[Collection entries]

/-! ### TG (chapter 07) -/

def F.TG_GROUP_TALK_VALID (a : Nat) : Fld := ⟨0x110000 + 0x4 * a, 17, 1, 0⟩
def F.TG_GROUP_LISTEN_VALID (a : Nat) : Fld := ⟨0x110000 + 0x4 * a, 16, 1, 0⟩
def F.TG_GROUP_TALK_OUT (a : Nat) : Fld := ⟨0x110000 + 0x4 * a, 8, 8, 0⟩
def F.TG_GROUP_LISTEN_IN (a : Nat) : Fld := ⟨0x110000 + 0x4 * a, 0, 8, 0⟩
def F.TG_KEY_SLOT_PRESENT (a : Nat) : Fld := ⟨0x110100 + 0x4 * a, 31, 1, 0⟩
def F.TG_KEY_SLOT_PRIORITY (a : Nat) : Fld := ⟨0x110100 + 0x4 * a, 24, 2, 0⟩
def F.TG_KEY_SLOT_MODE (a : Nat) : Fld := ⟨0x110100 + 0x4 * a, 20, 2, 0⟩
def F.TG_KEY_SLOT_SOURCE (a : Nat) : Fld := ⟨0x110100 + 0x4 * a, 16, 3, 0⟩
def F.TG_KEY_SLOT_SOURCE_INDEX (a : Nat) : Fld := ⟨0x110100 + 0x4 * a, 8, 8, 0⟩
def F.TG_KEY_SLOT_LISTEN (a : Nat) : Fld := ⟨0x110100 + 0x4 * a, 7, 1, 0⟩
def F.TG_KEY_SLOT_TALK (a : Nat) : Fld := ⟨0x110100 + 0x4 * a, 6, 1, 0⟩
def F.TG_KEY_SLOT_GROUP (a : Nat) : Fld := ⟨0x110100 + 0x4 * a, 0, 6, 0⟩
def F.TG_KEY_HOST_REQ : Fld := ⟨0x110180, 0, 32, 0⟩
def F.TG_KEY_TOGGLE_TOGGLE : Fld := ⟨0x110184, 0, 32, 0⟩
def F.TG_KEY_CLOSE_CLOSE : Fld := ⟨0x110188, 0, 32, 0⟩
def F.TG_KEY_LISTEN_OFF_OFF : Fld := ⟨0x11018c, 0, 32, 0⟩
def F.TG_KEY_STATE_TALK : Fld := ⟨0x110190, 0, 32, 0⟩
def F.TG_KEY_LISTEN_STATE_LISTEN : Fld := ⟨0x110194, 0, 32, 0⟩
def F.TG_KEY_LATCH_LATCH : Fld := ⟨0x110198, 0, 32, 0⟩
def F.TG_KEY_TIMING_TAP_MS : Fld := ⟨0x11019c, 0, 10, 300⟩
def F.TG_XP_WRITE_INPUT : Fld := ⟨0x1101a0, 16, 8, 0⟩
def F.TG_XP_WRITE_OUTPUT : Fld := ⟨0x1101a0, 8, 8, 0⟩
def F.TG_XP_WRITE_GAIN : Fld := ⟨0x1101a0, 0, 8, 0⟩
def F.TG_XP_SEL_INPUT : Fld := ⟨0x1101a4, 8, 8, 0⟩
def F.TG_XP_SEL_OUTPUT : Fld := ⟨0x1101a4, 0, 8, 0⟩
def F.TG_XP_READ_EFFECTIVE : Fld := ⟨0x1101a8, 16, 8, 0⟩
def F.TG_XP_READ_STORED : Fld := ⟨0x1101a8, 8, 8, 0⟩
def F.TG_XP_READ_DUCKED : Fld := ⟨0x1101a8, 1, 1, 0⟩
def F.TG_XP_READ_GATE_OPEN : Fld := ⟨0x1101a8, 0, 1, 0⟩
def F.TG_PROG_MASK_PROG (a : Nat) : Fld := ⟨0x1101c0 + 0x4 * a, 0, 32, 0⟩
def F.TG_PRIO_HANG_MS : Fld := ⟨0x1101e0, 16, 16, 500⟩
def F.TG_PRIO_ALLCALL_DUCK : Fld := ⟨0x1101e0, 8, 8, 24⟩
def F.TG_PRIO_INTERRUPT_DIM : Fld := ⟨0x1101e0, 0, 8, 40⟩
def F.TG_FOGHORN_ACTIVE : Fld := ⟨0x1101e4, 31, 1, 0⟩
def F.TG_FOGHORN_ACKED : Fld := ⟨0x1101e4, 30, 1, 0⟩
def F.TG_FOGHORN_ACK : Fld := ⟨0x1101e4, 24, 1, 0⟩
def F.TG_FOGHORN_DUCK : Fld := ⟨0x1101e4, 8, 8, 60⟩
def F.TG_FOGHORN_FLOOR : Fld := ⟨0x1101e4, 0, 8, 192⟩
def F.TG_SIDETONE_MODE : Fld := ⟨0x1101e8, 24, 2, 1⟩
def F.TG_SIDETONE_GAIN : Fld := ⟨0x1101e8, 8, 8, 168⟩
def F.TG_SIDETONE_IN : Fld := ⟨0x1101e8, 0, 8, 0⟩
def F.TG_GROUP_CLASS_CLASS (g : Nat) : Fld := ⟨0x110200 + 4 * (g / 16), 2 * (g % 16), 2, 0⟩
def F.TG_STATUS_NO_ROUTE : Fld := ⟨0x110210, 2, 1, 0⟩
def F.TG_STATUS_ALLCALL : Fld := ⟨0x110210, 1, 1, 0⟩
def F.TG_STATUS_XP_ERR : Fld := ⟨0x110210, 0, 1, 0⟩

def row_TG_GROUP (a : Nat) : RegRow :=
  ⟨.steward, (some 7), .always, false, [⟨F.TG_GROUP_TALK_VALID a, (if a = 63 then .ro else .rws), .soft, .any, true, none⟩,
   ⟨F.TG_GROUP_LISTEN_VALID a, (if a = 63 then .ro else .rws), .soft, .any, true, none⟩,
   ⟨F.TG_GROUP_TALK_OUT a, (if a = 63 then .ro else .rws), .soft, .any, true, none⟩,
   ⟨F.TG_GROUP_LISTEN_IN a, (if a = 63 then .ro else .rws), .soft, .any, true, none⟩]⟩
def row_TG_KEY_SLOT (a : Nat) : RegRow :=
  ⟨.steward, none, .always, false, [⟨F.TG_KEY_SLOT_PRESENT a, .ro, .soft, .any, false, none⟩,
   ⟨F.TG_KEY_SLOT_PRIORITY a, .ro, .soft, .any, false, none⟩,
   ⟨F.TG_KEY_SLOT_MODE a, .ro, .soft, .any, false, none⟩,
   ⟨F.TG_KEY_SLOT_SOURCE a, .ro, .soft, .any, false, none⟩,
   ⟨F.TG_KEY_SLOT_SOURCE_INDEX a, .ro, .soft, .any, false, none⟩,
   ⟨F.TG_KEY_SLOT_LISTEN a, .ro, .soft, .any, false, none⟩,
   ⟨F.TG_KEY_SLOT_TALK a, .ro, .soft, .any, false, none⟩,
   ⟨F.TG_KEY_SLOT_GROUP a, .ro, .soft, .any, false, none⟩]⟩
def row_TG_KEY_HOST : RegRow :=
  ⟨.steward, none, .always, false, [⟨F.TG_KEY_HOST_REQ, .rw, .soft, .any, true, none⟩]⟩
def row_TG_KEY_TOGGLE : RegRow :=
  ⟨.steward, (some 8), .always, false, [⟨F.TG_KEY_TOGGLE_TOGGLE, .wo, .soft, .any, true, none⟩]⟩
def row_TG_KEY_CLOSE : RegRow :=
  ⟨.steward, (some 8), .always, false, [⟨F.TG_KEY_CLOSE_CLOSE, .wo, .soft, .any, true, (some 4294967295)⟩]⟩
def row_TG_KEY_LISTEN_OFF : RegRow :=
  ⟨.steward, (some 8), .always, false, [⟨F.TG_KEY_LISTEN_OFF_OFF, .rw, .soft, .any, true, (some 4294967295)⟩]⟩
def row_TG_KEY_STATE : RegRow :=
  ⟨.steward, none, .always, false, [⟨F.TG_KEY_STATE_TALK, .ro, .soft, .any, false, none⟩]⟩
def row_TG_KEY_LISTEN_STATE : RegRow :=
  ⟨.steward, none, .always, false, [⟨F.TG_KEY_LISTEN_STATE_LISTEN, .ro, .soft, .any, false, none⟩]⟩
def row_TG_KEY_LATCH : RegRow :=
  ⟨.steward, none, .always, false, [⟨F.TG_KEY_LATCH_LATCH, .ro, .soft, .any, false, none⟩]⟩
def row_TG_KEY_TIMING : RegRow :=
  ⟨.steward, (some 7), .always, false, [⟨F.TG_KEY_TIMING_TAP_MS, .rw, .soft, (.range 100 1000), true, none⟩]⟩
def row_TG_XP_WRITE : RegRow :=
  ⟨.steward, (some 9), .always, false, [⟨F.TG_XP_WRITE_INPUT, .wo, .soft, .any, true, none⟩,
   ⟨F.TG_XP_WRITE_OUTPUT, .wo, .soft, .any, true, none⟩,
   ⟨F.TG_XP_WRITE_GAIN, .wo, .soft, .any, true, none⟩]⟩
def row_TG_XP_SEL : RegRow :=
  ⟨.steward, (some 9), .always, false, [⟨F.TG_XP_SEL_INPUT, .rw, .soft, .any, true, none⟩,
   ⟨F.TG_XP_SEL_OUTPUT, .rw, .soft, .any, true, none⟩]⟩
def row_TG_XP_READ : RegRow :=
  ⟨.steward, none, .xpRead, false, [⟨F.TG_XP_READ_EFFECTIVE, .ro, .soft, .any, false, none⟩,
   ⟨F.TG_XP_READ_STORED, .ro, .soft, .any, false, none⟩,
   ⟨F.TG_XP_READ_DUCKED, .ro, .soft, .any, false, none⟩,
   ⟨F.TG_XP_READ_GATE_OPEN, .ro, .soft, .any, false, none⟩]⟩
def row_TG_PROG_MASK (a : Nat) : RegRow :=
  ⟨.steward, (some 9), .always, false, [⟨F.TG_PROG_MASK_PROG a, .rw, .soft, .any, true, none⟩]⟩
def row_TG_PRIO : RegRow :=
  ⟨.steward, (some 7), .always, false, [⟨F.TG_PRIO_HANG_MS, .rw, .soft, (.range 0 5000), true, none⟩,
   ⟨F.TG_PRIO_ALLCALL_DUCK, .rw, .soft, (.range 0 120), true, none⟩,
   ⟨F.TG_PRIO_INTERRUPT_DIM, .rw, .soft, (.range 0 120), true, none⟩]⟩
def row_TG_FOGHORN : RegRow :=
  ⟨.steward, (some 7), .always, false, [⟨F.TG_FOGHORN_ACTIVE, .ro, .soft, .any, true, none⟩,
   ⟨F.TG_FOGHORN_ACKED, .ro, .soft, .any, true, none⟩,
   ⟨F.TG_FOGHORN_ACK, .wo, .soft, .any, true, none⟩,
   ⟨F.TG_FOGHORN_DUCK, .rws, .soft, (.range 40 120), true, none⟩,
   ⟨F.TG_FOGHORN_FLOOR, .rws, .soft, (.range 144 216), true, none⟩]⟩
def row_TG_SIDETONE : RegRow :=
  ⟨.steward, (some 9), .always, false, [⟨F.TG_SIDETONE_MODE, .rw, .soft, (.range 0 2), true, none⟩,
   ⟨F.TG_SIDETONE_GAIN, .rw, .soft, (.range 0 216), true, none⟩,
   ⟨F.TG_SIDETONE_IN, .rw, .soft, .any, true, none⟩]⟩
def row_TG_GROUP_CLASS (a : Nat) : RegRow :=
  ⟨.steward, none, .always, false, [⟨F.TG_GROUP_CLASS_CLASS (16 * a + 0), .ro, .soft, .any, false, none⟩, ⟨F.TG_GROUP_CLASS_CLASS (16 * a + 1), .ro, .soft, .any, false, none⟩, ⟨F.TG_GROUP_CLASS_CLASS (16 * a + 2), .ro, .soft, .any, false, none⟩, ⟨F.TG_GROUP_CLASS_CLASS (16 * a + 3), .ro, .soft, .any, false, none⟩, ⟨F.TG_GROUP_CLASS_CLASS (16 * a + 4), .ro, .soft, .any, false, none⟩, ⟨F.TG_GROUP_CLASS_CLASS (16 * a + 5), .ro, .soft, .any, false, none⟩, ⟨F.TG_GROUP_CLASS_CLASS (16 * a + 6), .ro, .soft, .any, false, none⟩, ⟨F.TG_GROUP_CLASS_CLASS (16 * a + 7), .ro, .soft, .any, false, none⟩, ⟨F.TG_GROUP_CLASS_CLASS (16 * a + 8), .ro, .soft, .any, false, none⟩, ⟨F.TG_GROUP_CLASS_CLASS (16 * a + 9), .ro, .soft, .any, false, none⟩, ⟨F.TG_GROUP_CLASS_CLASS (16 * a + 10), .ro, .soft, .any, false, none⟩, ⟨F.TG_GROUP_CLASS_CLASS (16 * a + 11), .ro, .soft, .any, false, none⟩, ⟨F.TG_GROUP_CLASS_CLASS (16 * a + 12), .ro, .soft, .any, false, none⟩, ⟨F.TG_GROUP_CLASS_CLASS (16 * a + 13), .ro, .soft, .any, false, none⟩, ⟨F.TG_GROUP_CLASS_CLASS (16 * a + 14), .ro, .soft, .any, false, none⟩, ⟨F.TG_GROUP_CLASS_CLASS (16 * a + 15), .ro, .soft, .any, false, none⟩]⟩
def row_TG_STATUS : RegRow :=
  ⟨.steward, (some 7), .always, false, [⟨F.TG_STATUS_NO_ROUTE, .ro, .soft, .any, true, none⟩,
   ⟨F.TG_STATUS_ALLCALL, .ro, .soft, .any, true, none⟩,
   ⟨F.TG_STATUS_XP_ERR, .w1c, .soft, .any, true, none⟩]⟩

/-- The address patterns of block TG. -/
def rows_TG : List RowPat :=
  [⟨0x110000, 64, 0x4, 1, 0x4, 1, 0x4, fun a _ _ => row_TG_GROUP a⟩,
   ⟨0x110100, 32, 0x4, 1, 0x4, 1, 0x4, fun a _ _ => row_TG_KEY_SLOT a⟩,
   ⟨0x110180, 1, 0x4, 1, 0x4, 1, 0x4, fun _ _ _ => row_TG_KEY_HOST⟩,
   ⟨0x110184, 1, 0x4, 1, 0x4, 1, 0x4, fun _ _ _ => row_TG_KEY_TOGGLE⟩,
   ⟨0x110188, 1, 0x4, 1, 0x4, 1, 0x4, fun _ _ _ => row_TG_KEY_CLOSE⟩,
   ⟨0x11018c, 1, 0x4, 1, 0x4, 1, 0x4, fun _ _ _ => row_TG_KEY_LISTEN_OFF⟩,
   ⟨0x110190, 1, 0x4, 1, 0x4, 1, 0x4, fun _ _ _ => row_TG_KEY_STATE⟩,
   ⟨0x110194, 1, 0x4, 1, 0x4, 1, 0x4, fun _ _ _ => row_TG_KEY_LISTEN_STATE⟩,
   ⟨0x110198, 1, 0x4, 1, 0x4, 1, 0x4, fun _ _ _ => row_TG_KEY_LATCH⟩,
   ⟨0x11019c, 1, 0x4, 1, 0x4, 1, 0x4, fun _ _ _ => row_TG_KEY_TIMING⟩,
   ⟨0x1101a0, 1, 0x4, 1, 0x4, 1, 0x4, fun _ _ _ => row_TG_XP_WRITE⟩,
   ⟨0x1101a4, 1, 0x4, 1, 0x4, 1, 0x4, fun _ _ _ => row_TG_XP_SEL⟩,
   ⟨0x1101a8, 1, 0x4, 1, 0x4, 1, 0x4, fun _ _ _ => row_TG_XP_READ⟩,
   ⟨0x1101c0, 8, 0x4, 1, 0x4, 1, 0x4, fun a _ _ => row_TG_PROG_MASK a⟩,
   ⟨0x1101e0, 1, 0x4, 1, 0x4, 1, 0x4, fun _ _ _ => row_TG_PRIO⟩,
   ⟨0x1101e4, 1, 0x4, 1, 0x4, 1, 0x4, fun _ _ _ => row_TG_FOGHORN⟩,
   ⟨0x1101e8, 1, 0x4, 1, 0x4, 1, 0x4, fun _ _ _ => row_TG_SIDETONE⟩,
   ⟨0x110200, 4, 0x4, 1, 0x4, 1, 0x4, fun a _ _ => row_TG_GROUP_CLASS a⟩,
   ⟨0x110210, 1, 0x4, 1, 0x4, 1, 0x4, fun _ _ _ => row_TG_STATUS⟩]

*What you have to do*
Write out, from the lines above, only those from the line with "def F.TG_GROUP_CLASS_CLASS (g" to the line with "def row_TG_KEY_STATE : RegRow", exactly as given, including the first and the last.

*The answer*
def F.TG_GROUP_CLASS_CLASS (g : Nat) : Fld := ⟨0x110200 + 4 * (g / 16), 2 * (g % 16), 2, 0⟩
def F.TG_STATUS_NO_ROUTE : Fld := ⟨0x110210, 2, 1, 0⟩
def F.TG_STATUS_ALLCALL : Fld := ⟨0x110210, 1, 1, 0⟩
def F.TG_STATUS_XP_ERR : Fld := ⟨0x110210, 0, 1, 0⟩

def row_TG_GROUP (a : Nat) : RegRow :=
  ⟨.steward, (some 7), .always, false, [⟨F.TG_GROUP_TALK_VALID a, (if a = 63 then .ro else .rws), .soft, .any, true, none⟩,
   ⟨F.TG_GROUP_LISTEN_VALID a, (if a = 63 then .ro else .rws), .soft, .any, true, none⟩,
   ⟨F.TG_GROUP_TALK_OUT a, (if a = 63 then .ro else .rws), .soft, .any, true, none⟩,
   ⟨F.TG_GROUP_LISTEN_IN a, (if a = 63 then .ro else .rws), .soft, .any, true, none⟩]⟩
def row_TG_KEY_SLOT (a : Nat) : RegRow :=
  ⟨.steward, none, .always, false, [⟨F.TG_KEY_SLOT_PRESENT a, .ro, .soft, .any, false, none⟩,
   ⟨F.TG_KEY_SLOT_PRIORITY a, .ro, .soft, .any, false, none⟩,
   ⟨F.TG_KEY_SLOT_MODE a, .ro, .soft, .any, false, none⟩,
   ⟨F.TG_KEY_SLOT_SOURCE a, .ro, .soft, .any, false, none⟩,
   ⟨F.TG_KEY_SLOT_SOURCE_INDEX a, .ro, .soft, .any, false, none⟩,
   ⟨F.TG_KEY_SLOT_LISTEN a, .ro, .soft, .any, false, none⟩,
   ⟨F.TG_KEY_SLOT_TALK a, .ro, .soft, .any, false, none⟩,
   ⟨F.TG_KEY_SLOT_GROUP a, .ro, .soft, .any, false, none⟩]⟩
def row_TG_KEY_HOST : RegRow :=
  ⟨.steward, none, .always, false, [⟨F.TG_KEY_HOST_REQ, .rw, .soft, .any, true, none⟩]⟩
def row_TG_KEY_TOGGLE : RegRow :=
  ⟨.steward, (some 8), .always, false, [⟨F.TG_KEY_TOGGLE_TOGGLE, .wo, .soft, .any, true, none⟩]⟩
def row_TG_KEY_CLOSE : RegRow :=
  ⟨.steward, (some 8), .always, false, [⟨F.TG_KEY_CLOSE_CLOSE, .wo, .soft, .any, true, (some 4294967295)⟩]⟩
def row_TG_KEY_LISTEN_OFF : RegRow :=
  ⟨.steward, (some 8), .always, false, [⟨F.TG_KEY_LISTEN_OFF_OFF, .rw, .soft, .any, true, (some 4294967295)⟩]⟩
def row_TG_KEY_STATE : RegRow :=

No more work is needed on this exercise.